JAY: Some people have argued that this may have unintended consequences for the conservative backers of this legislation, in the sense that it’s actually going to force unions now to be a lot more communicative with their members and spend more of their efforts and time on educating their own members, ’cause now they’re going to have to collect dues voluntarily. And that’s how it used to be. In fact, in the days when unions were far more militant, it was days where they didn’t have this kind of check-off dues system. And some people have argued, in fact, the check-off system that’s in dispute now, where dues are collected through people’s pay, actually was part of a co-optation of the unions, it took out some of their verve and drive, and that in terms of unintended consequences it may push unions back into being more democratic than they were. I known they use that language, the right wing, that they want transparency and democracy. I think it’s the last thing they really want, but they might actually wind up getting it.

BOTTARI: Well, there’s no doubt that the union movement as a whole could benefit from more door-to-door communication with their members and more education of their members. But what we saw here in Wisconsin after something similar was tried is that the unions on the higher end of the pay scale—and here in Wisconsin that’s some of the teachers and other unions—did sign up to pay their dues.

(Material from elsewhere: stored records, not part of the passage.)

/-- The picture is taken by the transform engine, with its buffer if it goes to DA. -/
def takeXfm (c : Nat) (p : DecPic) (hit : Option (Nat × List Byte)) (s : State) : State :=
  let toDa := s.fld (R.XFM_CFG c) F.XFM_CFG_DEST == 1
  let k := Tab.get s.video.next 0 c
  let s1 := popOut c s
  let s2 := s1.modVid (fun z => { z with
    run := some ⟨c, p, s.regs.filter (fun r => r.1 / 4096 == 0x5C0 + c), hit, if toDa then some k else none⟩
    held := if toDa then z.held ++ [(c, k)] else z.held
    next := if toDa then Tab.set z.next c ((k + 1) % max 1 (s.fld (R.XFM_CFG c) F.XFM_CFG_NBUF)) else z.next })
  countFree (cntKey (Pg.xfm c) 6) s2

/-- The transform engine starts the oldest ready picture whose destination has room (R316 to R318). -/
def xfmStart (s : State) : State :=
  if s.video.run.isSome || !s.domOn 28 then s
  else
    match s.xfmNext (fun c => s.xfmAllowed c && s.xfmRoom c) with
    | none =>
      match s.xfmNext (fun c => !s.xfmAllowed c) with
      | some c => countOverrun (s.fld (R.XFM_CFG c) F.XFM_CFG_CORE) s
      | none => s
    | some c =>
      match (s.dec c).out with
      | [] => s
      | p :: _ =>
        if s.stale (decFeed c) p.capture then dropStalePic c p s
        else if bitOf p.auFlags 1 && !p.missed && s.fld (R.DEC_CACHE_GEOM c) F.DEC_CACHE_GEOM_SETS != 0 then
          let q := cacheLook c p s
          match q.1 with
          | some h =>
            let s1 := if p.decoded then q.2 else q.2.setDec c { q.2.dec c with cur := none }
            takeXfm c p (some h) s1
          | none =>
            let s1 := q.2.count (Pg.xfm c) 5 1
            if p.decoded then takeXfm c { p with missed := true } none s1
            else
              let x := s1.dec c
              joinReady c (s1.setDec c { x with cur := x.cur.map (fun q => { q with missed := true }),
                                                out := x.out.filter (fun o => o.id != p.id), count := x.count - 1 })
        else takeXfm c p none s

/-! #### The elements of a transform (R310, R311) -/

/-- 0.5 and 1 as FP32 encodings. -/
def fpHalf : Nat := 0x3F000000
def fpOne : Nat := 0x3F800000

/-- The crop window, a zero size standing for the whole picture (R310). -/
def XfmRun.cw (r : XfmRun) : Nat := let k := r.fld (R.XFM_CROP r.c 1) F.XFM_CROP_A; if k = 0 then r.pic.w else k
def XfmRun.ch (r : XfmRun) : Nat := let k := r.fld (R.XFM_CROP r.c 1) F.XFM_CROP_B; if k = 0 then r.pic.h else k

/-- The source point (sx, sy) of output element (x, y), as FP32 encodings. The sine and cosine of an angle other than
zero, whose rounding the manual does not give, are the free values `i0` and `i0` + 1 (log entry 35). -/
def XfmRun.source (r : XfmRun) (i0 x y : Nat) : Nat × Nat :=
  let k := r.cfg F.XFM_CFG_ROT90
  let w' := fpInt (if k % 2 = 0 then r.cw else r.ch)
  let h' := fpInt (if k % 2 = 0 then r.ch else r.cw)
  let ow := fpInt (r.fld (R.XFM_SIZE r.c) F.XFM_SIZE_OW)
  let oh := fpInt (r.fld (R.XFM_SIZE r.c) F.XFM_SIZE_OH)
  let ang := (r.reg (R.XFM_ANGLE r.c)).toNat % 2 ^ 31
  let co := if ang = 0 then fpOne else Config.freeNat i0 % 2 ^ 32
  let si := if ang = 0 then 0 else Config.freeNat (i0 + 1) % 2 ^ 32
  let two := fpInt 2
  let dx := fpSub (fpDiv (fpMul (fpAdd (fpInt x) fpHalf) w') ow) (fpDiv w' two)
  let dy := fpSub (fpDiv (fpMul (fpAdd (fpInt y) fpHalf) h') oh) (fpDiv h' two)
  let a0 := fpAdd (fpAdd (fpMul dx co) (fpMul dy si)) (fpDiv w' two)
  let b0 := fpAdd (fpAdd (fpMul (fpNeg dx) si) (fpMul dy co)) (fpDiv h' two)
  let a := if r.cfg F.XFM_CFG_FLIP_H = 1 then fpSub w' a0 else a0
  let b := if r.cfg F.XFM_CFG_FLIP_V = 1 then fpSub h' b0 else b0
  let cw := fpInt r.cw
  let ch := fpInt r.ch
  let pq : Nat × Nat := match k with
    | 0 => (a, b)
    | 1 => (b, fpSub ch a)
    | 2 => (fpSub cw a, fpSub ch b)
    | _ => (fpSub cw b, a)
  (fpSub (fpAdd (fpInt (r.fld (R.XFM_CROP r.c 0) F.XFM_CROP_A)) pq.1) fpHalf,
   fpSub (fpAdd (fpInt (r.fld (R.XFM_CROP r.c 0) F.XFM_CROP_B)) pq.2) fpHalf)

/-- Whether a coordinate lies in [−0.5, size − 0.5]. -/
def coordIn (v size : Nat) : Bool :=
  match (fp32 v).toDy with
  | some d => Dy.le ⟨-1, -1⟩ d && Dy.le d ⟨2 * (size : Int) - 1, -1⟩
  | none => false

/-- The code of element (c, y, x): FILL where its point lies outside the picture, else free, since decoded samples are. -/
def XfmRun.elem (r : XfmRun) (i0 : Nat) (f : NumFmt) (s : Dy) (c y x : Nat) : Nat :=
  let q := r.source i0 x y
  if coordIn q.1 r.pic.w && coordIn q.2 r.pic.h then Config.freeNat (i0 + 2 + (c * 8192 + y) * 8192 + x) % 2 ^ f.bits
  else (f.quant (fp32 (r.reg (R.XFM_FILL r.c)).toNat) s).bits

/-- The scale of the output: XFM_SCALE, or for KR4 the tensor's max-abs, which is free as the samples are. -/
def XfmRun.scale (r : XfmRun) (i0 : Nat) (f : NumFmt) : Nat :=
  if f = .kr4 then Config.freeNat (i0 + 2 ^ 30) % 2 ^ 32 else (r.reg (R.XFM_SCALE r.c)).toNat

/-- The plane rows of a transform. -/
def XfmRun.planes (r : XfmRun) (i0 : Nat) : List (List Byte) :=
  let f := (NumFmt.ofCode (r.cfg F.XFM_CFG_FMT)).getD .fp32
  let s := ((fp32 (r.scale i0 f)).toDy).getD Dy.zero
  let pr := r.fld (R.XFM_LINE r.c) F.XFM_LINE_PLANE_ROWS
  (List.range (nchOf (r.cfg F.XFM_CFG_CHAN))).flatMap (fun c =>
    (planeRows 0 pr (r.fld (R.XFM_LINE r.c) F.XFM_LINE_LINE_BYTES) f.bits (r.fld (R.XFM_SIZE r.c) F.XFM_SIZE_OH)
      (r.fld (R.XFM_SIZE r.c) F.XFM_SIZE_OW) (r.elem i0 f s c)).map (·.2))

/-- SCLK cycles of a transform without tier stalls (R312). -/
def XfmRun.cycles (r : XfmRun) : Nat :=
  let one := 64 + ceilDiv (r.fld (R.XFM_SIZE r.c) F.XFM_SIZE_OW * r.fld (R.XFM_SIZE r.c) F.XFM_SIZE_OH * nchOf (r.cfg F.XFM_CFG_CHAN))
    (if r.cfg F.XFM_CFG_FILTER = 0 then 4 else 2)
  if NumFmt.ofCode (r.cfg F.XFM_CFG_FMT) = some .kr4 then 2 * one else one

/-- The entry to fill on a miss: an invalid way, or the one with the lowest FILL_SEQ (R318). -/
def fillWay (c : Nat) (p : DecPic) (s : State) : Nat × State :=
  let q := (List.range (s.fld (R.DEC_CACHE_GEOM c) F.DEC_CACHE_GEOM_WAYS)).foldl (fun (q : Option (Nat × Nat) × State) w =>
    let r := daRead (s.decCtx c) (s.wayDa c p w) 512 q.2
    let key := if leAt r.1 0 1 = 0 then 0 else 1 + leAt r.1 16 4
    (match q.1 with
      | none => some (key, w)
      | some m => if key < m.1 then some (key, w) else some m, r.2.2.2)) ((none : Option (Nat × Nat)), s)
  ((q.1.map (·.2)).getD 0, q.2)

/-- The tensor is stored in the cache (R318): VALID cleared, the data, then the tag, whose FILL_SEQ is a free value. -/
def cacheFill (r : XfmRun) (rows : List (List Byte)) (kr4s : Nat) (s : State) : State :=
  let w := fillWay r.c r.pic s
  let s1 := w.2
  let x := s1.decCtx r.c
  let da := s1.wayDa r.c r.pic w.1
  let a := daWrite x da 0 [0] s1
  let b := daWrite x (da + 512) 0 rows.flatten a.2
  let tag := leBytes 4 1 ++ leBytes 4 r.pic.source ++ leBytes 4 r.pic.frame ++ leBytes 4 (s1.xkey r.c)
    ++ leBytes 4 (Config.freeNat b.2.free) ++ leBytes 4 kr4s ++ List.replicate 488 0
  let t := daWrite x da 0 tag (b.2.drew 1)
  t.2.count (Pg.xfm r.c) 4 1

/-- The tensor lands in its region: header row and planes commit at once (R313). Each row of a poisoned source carries the
source or not, as its elements depend on it, which is left free (R314, log entry 36). -/
def landPad (r : XfmRun) (head : List Byte) (rows : List (List Byte)) (src : Nat) (s : State) : State :=
  let n := r.cfg F.XFM_CFG_CORE
  let g := r.cfg F.XFM_CFG_REGION
  let q := s.rgn n g
  let s1 := s.writeRow n (q.rowHead 0) head 0
  let s2 := rows.zipIdx.foldl (fun t p =>
    t.writeRow n (q.rowHead (1 + p.2)) p.1 (if src ≠ 0 ∧ Config.freeNat (s.free + p.2) % 2 = 1 then src else 0)) s1
  (advanceHead n g (1 + rows.length) (s2.drew rows.length)).count (Pg.spd3 n) 1 (1 + rows.length)

/-- The transform ends (R313 to R315, R318). -/
def xfmDone (s : State) : State :=
  match s.video.run with
  | none => s
  | some r =>
    let c := r.c
    let i0 := s.free
    let s0 := (s.modVid (fun z => { z with run := none })).drew (2 ^ 31)
    let n := nchOf (r.cfg F.XFM_CFG_CHAN) * r.fld (R.XFM_LINE c) F.XFM_LINE_PLANE_ROWS
    -- a hit copies the entry and reads the tag again
    let look : Option (List (List Byte) × Nat) × State := match r.hit with
      | none => (none, s0)
      | some h =>
        let a := daRead (s0.decCtx c) (h.1 + 512) (512 * n) s0
        let b := daRead (s0.decCtx c) h.1 512 a.2.2.2
        (if a.2.2.1 && a.2.1 == 0 && b.2.2.1 && b.2.1 == 0 && b.1 == h.2 then
          some ((List.range n).map (fun k => (a.1.drop (512 * k)).take 512), leAt h.2 20 4) else none, b.2.2.2)
    let hit := look.1.isSome
    let s1 := look.2
    if r.hit.isSome && !hit && !r.pic.decoded then
      -- the picture is decoded after all
      let x := s1.dec c
      let s2 := s1.modVid (fun z => { z with held := match r.buf with | some k => z.held.filter (fun q => q != (c, k)) | none => z.held
                                             next := match r.buf with | some k => Tab.set z.next c k | none => z.next })
      joinReady c ((s2.setDec c { x with cur := some { r.pic with missed := true } }).count (Pg.xfm c) 5 1)
    else
      let s2 := if r.hit.isSome && !hit then s1.count (Pg.xfm c) 5 1 else s1
      let f := (NumFmt.ofCode (r.cfg F.XFM_CFG_FMT)).getD .fp32
      let pool := match r.pic.slot with
        | some k => if hit then ([], 0, true, s2) else daRead (s2.decCtx c) (r.pic.slotDa c k) (r.pic.slotBytes c) s2
        | none => ([], 0, true, s2)
      let src := pool.2.1
      let s3 := pool.2.2.2
      let rows := match look.1 with | some q => q.1 | none => r.planes i0
      let kr4s := if f ≠ .kr4 then 0 else match look.1 with | some q => q.2 | none => r.scale i0 f
      let want := bitOf r.pic.auFlags 1 && s.fld (R.DEC_CACHE_GEOM c) F.DEC_CACHE_GEOM_SETS != 0 && !hit
      let bigger := decide (s.fld (R.DEC_CACHE_GEOM c) F.DEC_CACHE_GEOM_ENTRY_ROWS - 1 < n)
      let poison := decide (src ≠ 0)
      let keep := want && !bigger && !(r.pic.err != 0 || bitOf r.pic.flags 0 || bitOf r.pic.flags 1 || poison)
      let flags := r.pic.flags ||| (if poison then 2 else 0) ||| (if hit then 8 else 0) ||| (if want && !keep then 32 else 0)
      let s4 := if want && bigger then errEvent (Pg.xfm c) E.xfm_SIZE_CACHE s3 else s3
      let s5 := countFree (cntKey (Pg.xfm c) 2) (countFree (cntKey Pg.dec0 6) (countFree (cntKey (Pg.xfm c) 1)
        ((s4.count (Pg.xfm c) 1 r.cycles).count Pg.dec0 6 r.cycles)))
      let rec64 : Nat → List Byte := fun fl => picRecord r.pic r.pic.err fl kr4s (r.buf.getD 255)
      let head := rec64 flags ++ List.replicate 448 0
      let landed : Bool × State := match r.buf with
        | none => (true, landPad r head rows src s5)
        | some k =>
          let da := (r.reg (R.XFM_DA_LO c)).toNat + 2 ^ 32 * r.fld (R.XFM_DA_HI c) F.XFM_DA_HI_DA_BASE
            + k * (r.reg (R.XFM_BUF_STRIDE c)).toNat
          daWrite (s5.decCtx c) da src (head ++ rows.flatten) s5
      if !landed.1 then
        writePicRecord c (rec64 (flags ||| 4)) (errEvent (Pg.xfm c) E.xfm_DA_DENY landed.2)
      else
        let s6 := ((landed.2.count (Pg.xfm c) 0 1).count (Pg.decCtx c) 1 1).count Pg.dec0 1 1
        let s7 := if hit then s6.count Pg.dec0 7 1 else s6
        let s8 := if keep then cacheFill r rows kr4s s7 else s7
        writePicRecord c (rec64 flags) s8

/-- A write to XFM_REL (R313). -/
def xfmRel (c : Nat) (v : Word) (s : State) : State :=
  s.modVid (fun z => { z with held := z.held.filter (fun q => q != (c, v.toNat % 16)) })

end Sys2Proof.Machine
end

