/-- The jobs of a tenant that hold cores are asked to drain: each reaches its commit and nothing more issues (R340). -/
def drainTenant (f : Nat) (s : State) : State :=
  let held := (s.ctl.jobs.filter (fun j => tenantOf j.ctx == f)).flatMap (·.held)
  let s1 := { s with ctl := { s.ctl with jobs := s.ctl.jobs.map (fun (j : Job) =>
    if tenantOf j.ctx = f then
      match j.st with
      | .running => { j with st := .draining }
      | .starting => { j with st := .runnable }
      | _ => j
    else j) } }
  held.foldl (fun t n => settleCore n (t.setFld (R.SEQ_CTRL n) F.SEQ_CTRL_DRAIN_REQ 1)) s1

/-- A tenant is lost (R340). -/
def hostLost (f : Nat) (s : State) : State :=
  let s1 := (errEvent (Pg.hifFn f) E.hifFn_HB_LOST (setFnState f fnLost s)).count (Pg.hifFn f) 7 1
  let s2 := s1.modFn f (fun x => { x with changed := false })
  drainTenant f (msixSend f (s2.fld (R.HIF_VEC f) F.HIF_VEC_FAULT) s2)

/-- Firmware samples the HEARTBEAT words of tenant `f` (R339). -/
def heartbeatSample (f : Nat) (s : State) : State :=
  let ks := s.ringsOf f
  if ks.isEmpty then s.modFn f (fun x => { x with beats := [], lastChange := s.dtime })
  else
    let s0 := s.modFn f (fun x => { x with beats := x.beats.filter (fun b => ks.contains b.1) })
    let r := sampleBeats f ks s0
    match s.fnState f with
    | 1 =>
      if r.1 then r.2.modFn f (fun x => { x with lastChange := s.dtime })
      else if s.fld (R.HIF_HB_CFG f) F.HIF_HB_CFG_TIMEOUT * msTicks ≤ s.dtime - (s.fn f).lastChange then hostLost f r.2
      else r.2
    | 2 => if r.1 then r.2.modFn f (fun x => { x with changed := true, lastChange := s.dtime }) else r.2
    | _ => s

end Sys2Proof.Machine
end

Some of the folks on the lower end of the pay scale—the county snowplow drivers, who I so desperately rely on as a Wisconsin commuter—found it much harder to pay those union dues when they were struggling with their day-to-day bills. So here in Wisconsin, unions are going door to door more, they’re organizing more. But their numbers have taken a really hard hit—up to 40 percent of teachers, maybe even higher for other public-sector workers.

JAY: Because of this legislation? Or for basic cutbacks and such?

BOTTARI: No, because of what Scott Walker did to collective bargaining. I mean, he gutted the collective bargaining law here in Wisconsin only for public workers. Snyder is doing something similar, although different, for public-sector and private-sector workers in Michigan. And may I just say that we may not be done in Wisconsin? After what we just saw in Michigan, Scott Walker could try the same thing and roll in right-to-work here in Wisconsin and finally attack the public-sector unions.

JAY: Okay, Mary. Anything else this week on your mind?

BOTTARI: The other thing that I was worried about this week is the Department of Energy put out a report saying that they thought maybe fracking for export was a great idea. They didn’t call it fracking for export; they call it natural gas export opportunities. But it’s a big change.

You know, ten years ago we were talking about importing liquified natural gas into the United States. Now there’s a natural gas boom led mostly by this destructive practice of fracking, and the Department of Energy thinks it’s a nice idea to expand those big LNG terminals to frack for foreigners and to export that stuff overseas, whereas you and I know the climate change activists are telling us that if we continue on this path what needs to happen is not more fracking, not more burning, not more drilling, but that companies need to keep about 80 percent of their identified reserves in the ground in order to ameliorate the climate-change situation. So I was very disappointed to see the Obama administration put out this big report. And it is now open for public comment. People can learn more about it on our website, PRWatch.org.

JAY: Alright. Thanks for joining us, Mary.

BOTTARI: Thank you.

JAY: Thank you for joining us on The Real News Network.